Show transcript [en]

Okay, we'll get started everyone. Um, so I'd like to introduce Steven Doyle with Build Your Own Threat Intelligence. Thank you, Stephen. >> Thank you. >> I just gave away the first few slides. Can you hear me? Okay, >> perfect. So, this is me and all my personalities. I ride motorbikes. This is me after a 10-day motorbike tour. That face is priceless. I love it. This is me and my new duck lips. This is me all the other time. I've worked in this place called Crowd Strike or Strike Crowd I believe was the last talk. Synopsis and Smith Group doing incident response security engineering and insider threat. I kind of got bored of working for other

people. This man who's not unfortunately here worked with me. Don't laugh, please. In all three of these places. And today, in all honesty, would have been the first time we ever met. So, I'm kind of disappointed he stood me up again. So, I decided I'd create a logo, create a website, call myself a founder because that's the cool thing to do these days.
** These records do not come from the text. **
-- ==== Sys2Proof/Machine/Thunk.lean ====
section
/-!
DEFINITION. THUNK instructions (R361 to R366).
-/

namespace Sys2Proof.Machine

/-! ### Shared parts (R361) -/

/-- The bead that a handle names: alignment, and its home in the partition (R105, R361). -/
def beadAt (e : Env) (h : Word) : X BeadRef := do
  aligned h 64
  match ← place e h 1 (dskOf e.sl) with
  | .mem k _ _ => if isHost k then trapX 0x08 h else return { key := k, handle := h, ctx := e.sl.ctx }
  | _ => trapX 0x08 h

/-- A chain identifier (R107): context, sequence number, thread identifier. -/
def chainWord (ctx : Nat) (seq : BitVec 31) (t : Tid) : Word := wd (ctx % 65536 * 2 ^ 48 + seq.toNat * 2 ^ 17 + tidWord t)

/-- A chain identifier of the thread (R107). -/
def chainId (e : Env) (seq : BitVec 31) : Word := chainWord e.sl.ctx seq e.t

/-- A new root chain: the sequence number advances (R107). -/
def newChain (e : Env) (s : State) : State × Word :=
  let n := (getSlot s e.t).chainSeq + 1
  (modSlot s e.t fun sl => { sl with chainSeq := n }, chainId e n)

/-- A bead operation sent; the slot waits for its reply. -/
def beadWait (e : Env) (s : State) (acc : List Word) (dst : List Nat) (b : BeadRef) (op : BeadOp) : Stop :=
  sendWait e s acc dst 4 (dskOf e.sl) (unitOf' b.key)
    (.bead b op e.sl.csr.wlimt.toNat e.t.core (recAddr e) (retOf e b.handle))

/-- A FORCE or HWAIT takes its outcome (R110, R204, R363). -/
def takeOutcome (e : Env) (d : Nat) : Deliv → X State
  | .value v p f => do
    let s ← writeR e (orFlags e.s e.t f) d v
    if p then .error (.trapIn s 0x14 0 e.npc) else return done e s
  | .fail c v => trapX c v
  | .failAt c v pc => .error (.trapIn e.s c v pc)

/-- FORCE and HWAIT (R363). -/
def demandOp (enc : BitVec 32) (d a : Nat) (hw : Bool) (s : State) : Host.Outcome State Fault Refusal :=
  thr 4 enc s fun e => do
    suspendFirst e (!hw)
    chk e [a] [d] []
    match e.sl.deliv with
    | some x => takeOutcome e d x
    | none =>
      match e.sl.res with
      | some (.value v p f) => takeOutcome e d (.value v p f)
      | some (.fault c v) => trapX c v
      | some .waits => do
        if hw then drain e
        let s ← writeOut e e.s e.sl.pc
        return leave e s
      | some _ => .error .cond
      | none => do
        let (s, h) ← opnd e e.s 0 a
        let b ← beadAt e h
        roomX e
        if !hw then drain e
        let (s, c) := if hw then (s, chainId e e.sl.chainSeq) else newChain e s
        let s := modSlot s e.t fun sl => { sl with demand := some h }
        .error (beadWait e s [h] [d] b (if hw then .hwait c else .force c))

/-- A read of 64 bytes as a precise phase of an instruction (R362). -/
def phaseRead64 (e : Env) (s : State) (acc : List Word) (va : Word) (slack : Nat) : X (State × List Word) :=
  if acc.length + 8 ≤ e.sl.ph.length then .ok (s, acc ++ (e.sl.ph.drop acc.length).take 8)
  else match gotReply e acc with
    | some (.words l) => .ok (s, acc ++ l.take 8)
    | some (.fault c v) => trapX c v
    | some _ => .error .cond
    | none => do
      match ← place e va 1 slack with
      | .mem k _ _ =>
        if isLocal e k || isHost k then
          match eccStatus s k 64 with
          | 0 => do
            let l := (List.range 8).map fun i => wd (memRead s.mem (k + 8 * i) 8)
            if isHost k then return (s, acc ++ l)
            localGate e s 0 k
            return (localNote e s 0 k, acc ++ l)
          | 1 => .error (.trapIn (markRead s k 64) 0x18 va e.sl.pc)
          | _ => trapX 0x14 va
        else .error (sendWait e s acc [] 0 slack (unitOf' k) (.load k 64 (retOf e va)))
      | _ => trapX 0x08 va

/-! ### SUSPEND and TENQ (R118, R362, R378) -/

/-- Whether a submission is over its bounds (R118). -/
def overBound (c : Csrs) (foot : Nat) : Bool :=
  (c.sbound != 0 && decide (c.scount.toNat + 1 > c.sbound.toNat)) || (c.fbound != 0 && decide (c.fcount.toNat + foot > c.fbound.toNat))

/-- The bead's words as a submission writes them (R104, R362). -/
def beadWords (r : List Word) (recA : Word) (f : Option Nat) (foot : Nat) : List Word :=
  [wd (b2n (trRestart r) * 2 ^ 48 + trN r * 2 ^ 32 + trM r * 65536 + f.getD 0 * 256 + 1), recA, 0, 0, wd foot, wAt r 2, wAt r 3, wAt r 4]

/-- A check whose fault is taken in a state that the instruction has already changed. -/
def faultIn {α : Type} (e : Env) (s : State) (x : X α) : X α :=
  match x with
  | .error (.trap c v) => .error (.trapIn s c v e.sl.pc)
  | .error (.upcall va) => .error (.keep (takeUpcall s e.t va e.sl.pc))
  | r => r

/-- A submission completes: its sequence number is written to g[d] and the counts are moved (R118, R362). -/
def submitted (e : Env) (s : State) (d : Nat) (acc : List Word) (f : Csrs → Csrs) : X State := do
  let s ← writeR e s d (wAt acc 9)
  return done e (modCsr s e.t f)

/-- A collapse: FORCE of the operands from index i on, each in a new root chain (R118). -/
def collapse (e : Env) (s : State) (d : Nat) (r : List Word) (acc : List Word) (foot : Word) : Nat → Nat → X State
  | 0, _ => submitted e s d acc fun c => { c with scount := 1, fcount := foot }
  | n + 1, i =>
    let h := wAt r (2 + i)
    if h = 0 then collapse e s d r acc foot n (i + 1)
    else do
      let b ← faultIn e s (beadAt e h)
      let (s, c) := newChain e s
      let s := modSlot s e.t fun sl => { sl with demand := some h, deliv := none }
      .error (beadWait e s (acc ++ [wd i]) [d] b (.force c))

/-- The outcome of an operand's FORCE in a collapse. -/
def collapseNext (e : Env) (s : State) (d : Nat) (r : List Word) (acc : List Word) (foot : Word) (i : Nat) (f : BitVec 6) : X State :=
  collapse { e with s := orFlags s e.t f } (orFlags s e.t f) d r acc foot (2 - i) (i + 1)

/-- SUSPEND and TENQ. `ph` holds the record's address, its eight words, then sequence number, footprint, over, then the
operand that a collapse forces. g[d] is written when the instruction completes: a precise fault of the home or of a forced operand
leaves it (R191). -/
def submitOp (enc : BitVec 32) (d a : Nat) (tenq : Bool) (s : State) : Host.Outcome State Fault Refusal :=
  thr 4 enc s fun e => do
    if e.sl.ph.length < 12 then ringGate e
    chk e [a] [d] []
    let (s, recA) ← opnd e e.s 0 a
    if e.sl.ph.length < 12 then
      aligned recA 64
      let (s, acc) ← phaseRead64 e s [recA] recA (dskOf e.sl)
      let r := acc.drop 1
      let b ← beadAt e (trResult r)
      let dest := trDest r
      need (0x1000000 ≤ dest.toNat) 0x08 dest
      let (c, g) ← (do
        match ← place e dest 2 (dskOf e.sl) with
        | .mem _ x true => return (entFmt x, entGeom x)
        | .mem _ _ false => return (0, 0)
        | _ => trapX 0x08 dest : X (Nat × Nat))
      let f := outFormat (trOp r) (trAfmt r) c g
      let foot := footprint (trM r) (trN r) f
      let ovr := !tenq && overBound e.sl.csr foot
      need (!(ovr && e.sl.csr.spolicy)) 0x0C b.handle
      release e
      let (s, n) ← takeRing e s true false
      -- the submission step of the generator (R259)
      let x := xorshift e.sl.csr.fseed
      let s := setSeed s e.t x
      let rc := rcOf e.sl
      let sub : Sub := { rm := BitVec.ofNat 3 rc.rm, sat := rc.sat, seed := x, seq := n, tenq := if tenq then some (retOf e b.handle) else none }
      let ws := beadWords r recA f foot
      let (s, ch) := if tenq then newChain e s else (s, 0)
      .error (beadWait e s (acc ++ [n.setWidth 64, wd foot, wd (b2n ovr)]) [d] b
        (if tenq then .tenq ws sub ch else .suspend ws sub))
    else
      let r := (e.sl.ph.drop 1).take 8
      let acc := e.sl.ph.take 12
      let n : BitVec 32 := (wAt e.sl.ph 9).setWidth 32
      let foot := wAt e.sl.ph 10
      if e.sl.ph.length = 12 then
        match e.sl.res with
        | some .ok =>
          let s := if tenq then e.s else setRing e.s e.t n .done
          if tenq then submitted e s d acc id
          else if wAt e.sl.ph 11 != 0 then collapse { e with s := s } s d r acc foot 3 0
          else submitted e s d acc fun c => { c with scount := c.scount + 1, fcount := c.fcount + foot }
        | some (.fault c v) => .error (.trapIn (setRing e.s e.t n .done) c v e.sl.pc)
        | _ => .error .cond
      else
        let i := (wAt e.sl.ph 12).toNat
        match e.sl.deliv, e.sl.res with
        | some (.value _ _ f), _ => collapseNext e e.s d r acc foot i f
        | some (.fail c v), _ => trapX c v
        | some (.failAt c v pc), _ => .error (.trapIn e.s c v pc)
        | none, some (.value _ _ f) => collapseNext e e.s d r acc foot i f
        | none, some (.fault c v) => trapX c v
        | none, some .waits => .error (.keep (modSlot e.s e.t fun sl => { sl with wait := some .reply }))
        | _, _ => .error .cond

/-- HSTAT, HBIND and HDROP: one bead operation whose reply completes the instruction (R365). -/
def beadOnce (e : Env) (s : State) (h : Word) (dst : List Nat) (op : BeadOp) (fin : List Word → X State) : X State :=
  match e.sl.res with
  | some .ok => fin []
  | some (.words l) => fin l
  | some (.fault c v) => trapX c v
  | some _ => .error .cond
  | none => do
    let b ← beadAt e h
    .error (beadWait e s [h] dst b op)

/-- SUSPEND (R118, R362, R378). -/
def execSuspend (d a : BitVec 7) (s : State) : Host.Outcome State Fault Refusal :=
  submitOp (Enc.suspend d a) d.toNat a.toNat false s

/-- TENQ (R362, R378). -/
def execTenq (d a : BitVec 7) (s : State) : Host.Outcome State Fault Refusal :=
  submitOp (Enc.tenq d a) d.toNat a.toNat true s

/-- FORCE (R110, R363). -/
def execForce (d a : BitVec 7) (s : State) : Host.Outcome State Fault Refusal :=
  demandOp (Enc.force d a) d.toNat a.toNat false s

/-- HWAIT (R110, R363). -/
def execHwait (d a : BitVec 7) (s : State) : Host.Outcome State Fault Refusal :=
  demandOp (Enc.hwait d a) d.toNat a.toNat true s

/-- SPARK (R114, R364). -/
def execSpark (a : BitVec 7) (s : State) : Host.Outcome State Fault Refusal :=
  thr 4 (Enc.spark a) s fun e => do
    ringGate e
    chk e [a.toNat] [] []
    let (s, h) ← readR e e.s a.toNat
    let b ← beadAt e h
    let (s, n) ← takeRing e s false true
    let body := Body.bead b .spark 0 e.t.core 0 (.access e.t (e.sl.uid.getD 0) (2 ^ 40 + n.toNat) 0 h)
    return done e (send s 4 (dskOf e.sl) (coreUnit e.t.core) (unitOf' b.key) body)

/-- HSTAT (R365). -/
def execHstat (d a : BitVec 7) (s : State) : Host.Outcome State Fault Refusal :=
  thr 4 (Enc.hstat d a) s fun e => do
    chk e [a.toNat] [d.toNat] []
    let (s, h) ← opnd e e.s 0 a.toNat
    beadOnce e s h [d.toNat] .hstat fun l => do
      let s ← writeR e s d.toNat (l.headD 0)
      return done e s

/-- HBIND (R365). -/
def execHbind (a b : BitVec 7) (s : State) : Host.Outcome State Fault Refusal :=
  thr 4 (Enc.hbind a b) s fun e => do
    chk e [a.toNat, b.toNat] [] []
    let (s, h) ← opnd e e.s 0 a.toNat
    if e.sl.res.isSome then beadOnce e s h [] .hdrop fun _ => return done e s
    else do
      aligned h 64
      let (s, v) ← readR e s b.toNat
      aligned v 64
      need (0x1000000 ≤ v.toNat) 0x08 v
      release e
      beadOnce e s h [] (.hbind v) fun _ => return done e s

/-- HDROP (R365). -/
def execHdrop (a : BitVec 7) (s : State) : Host.Outcome State Fault Refusal :=
  thr 4 (Enc.hdrop a) s fun e => do
    chk e [a.toNat] [] []
    let (s, h) ← opnd e e.s 0 a.toNat
    beadOnce e s h [] .hdrop fun _ => return done e s

/-- MPROG: the record is read and checked, then the slot loaded at the cluster's tile scheduler by one request (R34, R366). -/
def execMprog (a b : BitVec 7) (s : State) : Host.Outcome State Fault Refusal :=
  thr 4 (Enc.mprog a b) s fun e => do
    chk e [a.toNat, b.toNat] [] []
    let (s, n) ← opnd e e.s 0 a.toNat
    let (s, va) ← opnd e s 1 b.toNat
    need (1 ≤ n.toNat && n.toNat ≤ 15) 0x12 0
    aligned va 16
    let (s, acc) ← phaseRead e s [n, va] [] va 8 (dskOf e.sl)
    let (s, acc) ← phaseRead e s acc [] (va + 8) 8 (dskOf e.sl)
    match gotReply e acc with
    | some .ok => return done e s
    | some (.fault c v) => trapX c v
    | some _ => .error .cond
    | none =>
      need (mprogOk (wAt acc 2) (wAt acc 3)) 0x12 0
      .error (sendWait e s acc [] 4 (dskOf e.sl) (coreUnit (svcCore (coreCl e.t.core))) (.mprog n.toNat (wAt acc 2) (wAt acc 3) (retOf e va)))

end Sys2Proof.Machine
end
And if you can't tell, I've got some undiagnosed whatever. So, I'm not very commercially focused. So, I'm not a big fan of selling. So, I said, you know what? We'll call it open source. Make life easy. This is kind of the premise into our talk. I have a stick somewhere and a

chip on my shoulder when it comes to threat intelligence vendors, the procurement, the life cycle, and ultimately me being the end user having to deal with the output. What annoys me? People. Don't laugh. They're smiling. Okay. So depressing. [laughter] Um about threat intelligence in particular. No surprise. Sales, marketing, commercialization. We work in a security industry. I personally don't believe there's any room for ambiguity or confusing terms or making our job easier. or somebody coming in a year going do you do indicators of future attack we do IoC's zero day threat intelligence I'm going to look at wilco here because I kind of have my tail between my legs next gen so sucks the problem with nextgen is what happens

when the next gen comes out like oh last gen so suck thanks wo AI powered whatever I don't need to do that. This one is honestly where I ruffle the most feathers. I have logic behind it. I'm actually doing a talk on it.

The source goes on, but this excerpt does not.